After Jobs returned from India, he teamed up with an electronics geek named Steve Wozniak to market Wozniak’s computer projects. Whereas Wozniak was interested in design and technology, Jobs promoted and marketed the company that the two created. It was wildly successful, and Jobs became a multi-millionaire at 25. A California dreamer converted himself into a businessman.

Throughout his playing career, Fischer wanted to take his chess skills to the next higher level, and so he never stopped reading. He taught himself Russian and other European languages in order to read the chess periodicals. A Latvian player once asked Bobby, “What do you think of the playing style of Larissa Volpert?” He replied, “She’s too cautious. But you have another girl, Dmitrieva. Her games do appeal to me.” Fischer had learned to read Latvian, evidence of his deep commitment to winning chess.

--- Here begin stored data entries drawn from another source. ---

-- ==== Sys2Proof/Machine/Parts/Sys.lean ====
section
/-!
DEFINITION. State of the SYS block, the management cores, boot, resets and the host control port
(10_management_and_boot.md).
-/
namespace Sys2Proof.Machine

/-- `SYS_CORE_STATUS` codes (R326). -/
inductive CoreState where
  | run | halted | restarting | stopped
  deriving DecidableEq, Repr

/-- Its code. -/
def CoreState.code : CoreState → Nat
  | .run => 0 | .halted => 1 | .restarting => 2 | .stopped => 3

/-- Where the part is in its reset life (R305, R306, R446). -/
inductive ResetPhase where
  /-- Held in reset until the instant, power-on or warm. -/
  | held (until_ : Nat) (powerOn : Bool)
  /-- Released. -/
  | run
  deriving DecidableEq, Repr

/-- State of a flash slot (R309). -/
inductive SlotState where
  | empty | writing | valid | bad
  deriving DecidableEq, Repr

/-- Its code. -/
def SlotState.code : SlotState → Nat
  | .empty => 0 | .writing => 1 | .valid => 2 | .bad => 3

/-- Mailbox result codes (R301). -/
inductive MboxResult where
  | none | ok | busy | mode | permit | arg | signature | flash | temp | iface | sealing | loading
  deriving DecidableEq, Repr

/-- Its code. -/
def MboxResult.code : MboxResult → Nat
  | .none => 0 | .ok => 1 | .busy => 2 | .mode => 3 | .permit => 4 | .arg => 5
  | .signature => 6 | .flash => 7 | .temp => 8 | .iface => 9 | .sealing => 10 | .loading => 11

/-- The mailbox command that runs (R301). -/
inductive MboxRun where
  | fwUpdate (addr len : Nat) (activate : Bool) (slot : Nat)
  | fwActivate (slot : Nat)
  | coreRestart (core slot : Nat)
  | stripe (op : Nat)
  | saveMaps
  | recover (slot len got : Nat)
  /-- A command refused at once; its result is posted by MBOX_DONE. -/
  | refused (r : MboxResult)
  /-- An opcode that R301 does not list. -/
  | unknown
  deriving DecidableEq, Repr

/-- Directory in use, as read by boot (R309). -/
structure Directory where
  copy    : Nat := 0
  seq     : Nat := 0
  active  : Nat := 0
  stateA  : SlotState := .empty
  stateB  : SlotState := .empty
  pflags  : Nat := 0
  defPlan : Nat := 0
  deriving DecidableEq, Repr

/-- The boot sequence (R312 to R317). -/
structure Boot where
  /-- Step in progress or last reached, 1 to 14; 0 before the first; and its start. -/
  step        : Nat := 0
  since       : Nat := 0
  variant     : Nat := 0
  /-- Boot has ended in DONE or in SAFE. -/
  ended       : Bool := false
  /-- Step 4 has used variant 1 in this boot (R316). -/
  switched    : Bool := false
  /-- Slot that step 4 verifies (R312). -/
  slot        : Nat := 0
  /-- Slots were switched: steps from 5 on run with variant 0 (R316). -/
  forced      : Bool := false
  /-- Entries written by this boot (R314). -/
  entries     : Nat := 0
  slotFallback : Bool := false
  dramLow     : Bool := false
  calDefault  : Bool := false
  defectEmpty : Bool := false
  engineSpared : Bool := false
  monUncal    : Bool := false
  fabricOff   : Bool := false
  ledgerLost  : Bool := false
  recovery    : Bool := false
  eraseDeferred : Bool := false
  /-- DRAM trained in this boot (R348). -/
  dramReady   : Bool := false
  /-- Training patterns lie in 0xED00_0000 to 0xEDFF_FFFF, until step CAL (R313). -/
  patterns    : Bool := false
  /-- The boot calibration is due (R385). -/
  calDue      : Bool := false
  /-- The default plan is to be committed after the boot calibration (R309). -/
  commitDue   : Bool := false
  deriving DecidableEq, Repr

/-- The SYS block. -/
structure Sys where
  phase      : ResetPhase := .run
  /-- Instant up to which `RESET_N` was last said to be low (R447). -/
  pinRise    : Nat := 0
  /-- End of the MGTCLK cycle in which the warm reset in force was triggered (R307). -/
  trigEnd    : Nat := 0
  /-- Instant of the release of the most recent reset. -/
  release    : Nat := 0
  mode       : Mode := .boot
  /-- Pending mode request and the instant of its write (R298). -/
  pendMode   : Option (Mode × Nat) := none
  refuse     : Nat := 0
  safeCause  : Nat := 0
  /-- SAFE causes present and not yet cleared, bits 0 to 3 (R318). -/
  safeActive : Nat := 0
  permit     : Bool := false
  portErr    : Nat := 0
  portErrCnt : Nat := 0
  /-- Causes of `SYS_RESET_CAUSE` (R307). -/
  causeBits  : Nat := 1
  causeLast  : Nat := 0
  core0      : CoreState := .run
  core1      : CoreState := .stopped
  restarts0  : Nat := 0
  restarts1  : Nat := 0
  /-- IFACE of the section each core runs (R324). -/
  iface0     : Nat := 0
  iface1     : Nat := 0
  slot0      : Nat := 0
  slot1      : Nat := 0
  /-- Digest of the section each core runs, and the key slot that verified its image (R429). -/
  dig0       : List Byte := List.replicate 32 0
  dig1       : List Byte := List.replicate 32 0
  key0       : Nat := 0
  key1       : Nat := 0
  /-- Instant until which a restarting core's tallies count as received (R325). -/
  grace0     : Option Nat := none
  grace1     : Option Nat := none
  boot       : Boot := {}
  dir        : Directory := {}
  mbox       : Option MboxRun := none
  mboxOp     : Nat := 0
  /-- RESULT code; an opcode that the manual does not list leaves an open value (log entry 29). -/
  mboxResult : Nat := 0
  mboxRes0   : Nat := 0
  mboxRes1   : Nat := 0
  updBusy    : Bool := false
  /-- The flash write gate has closed since the last operation that writes boot flash began (R319, R380, R404). -/
  updShut    : Bool := false
  /-- `SYS_ALARM_FIFO`, oldest first (R302). -/
  alarms     : List Nat := []
  alarmOvf   : Nat := 0
  bulkDone   : Bool := false
  bulkCfgErr : Bool := false
  bulkRej    : Nat := 0
  bulkBytes  : Nat := 0
  /-- Saved DRAM training record (R313). -/
  training   : Option Nat := none
  /-- Words returned by the last READ, and the last STATUS byte (R291 to R293). -/
  portOut    : List Word := []
  /-- Ready tokens of the last READ: the numbers of the words they come before (R292). -/
  portTokens : List Nat := []
  statusOut  : Option Byte := none
  /-- What the last read with a side effect returned to each core (R436). -/
  coreRead0  : Word := 0
  coreRead1  : Word := 0
  /-- The strap as sampled at the release of reset (R240, R451): ROOT; `Clk.strap` holds REFSEL. -/
  pinRoot    : Bool := false
  /-- Debugger halts in effect (R335). -/
  dbg0       : Bool := false
  dbg1       : Bool := false
  deriving DecidableEq, Repr

/-- The part itself (15_register_map.md R437): stepping code and mosaic variant. -/
structure Part where
  stepping : Nat := 0x4101
  /-- True on the RZF-2010-F. -/
  fern     : Bool := false
  deriving DecidableEq, Repr

end Sys2Proof.Machine
end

In 1972, in Reykjavik, Iceland, Fischer won the World Chess Championship when he defeated the Russian chess champion, Boris Spassky. Bobby turned down all endorsement offers which would have made him rich. Instead, he surprised everyone and retired from competitive chess playing for the next 20 years. He flitted about the world, a fugitive from America.

In 2006, Fischer said that the openings in chess are crucial and that players “today have so many examples of what to do from this position, and that is why I don’t like chess any more. It is all memorization and prearrangement.” Few had studied and memorized as well as Fischer. For his endgames, he liked to combine a rook with bishops and a pawn to force a checkmate.

Fischer died on Jan. 17, 2008, at the age of 64, in Reykjavik. He died of renal failure following a urinary tract blockage, and after he had refused medical treatment. In October of 2003, doctors diagnosis pancreatic cancer in Jobs. He received the best treatment, but he too passed away on Oct. 5, 2011, at the age of 56. Jobs’ and Fischer’s endgame had arrived too soon.

Daring, smart, intense, driven, ambitious and almost superhuman, these two American men dared to imagine and dream at a level that few others could ever hope to see nor achieve. Enjoy the movies.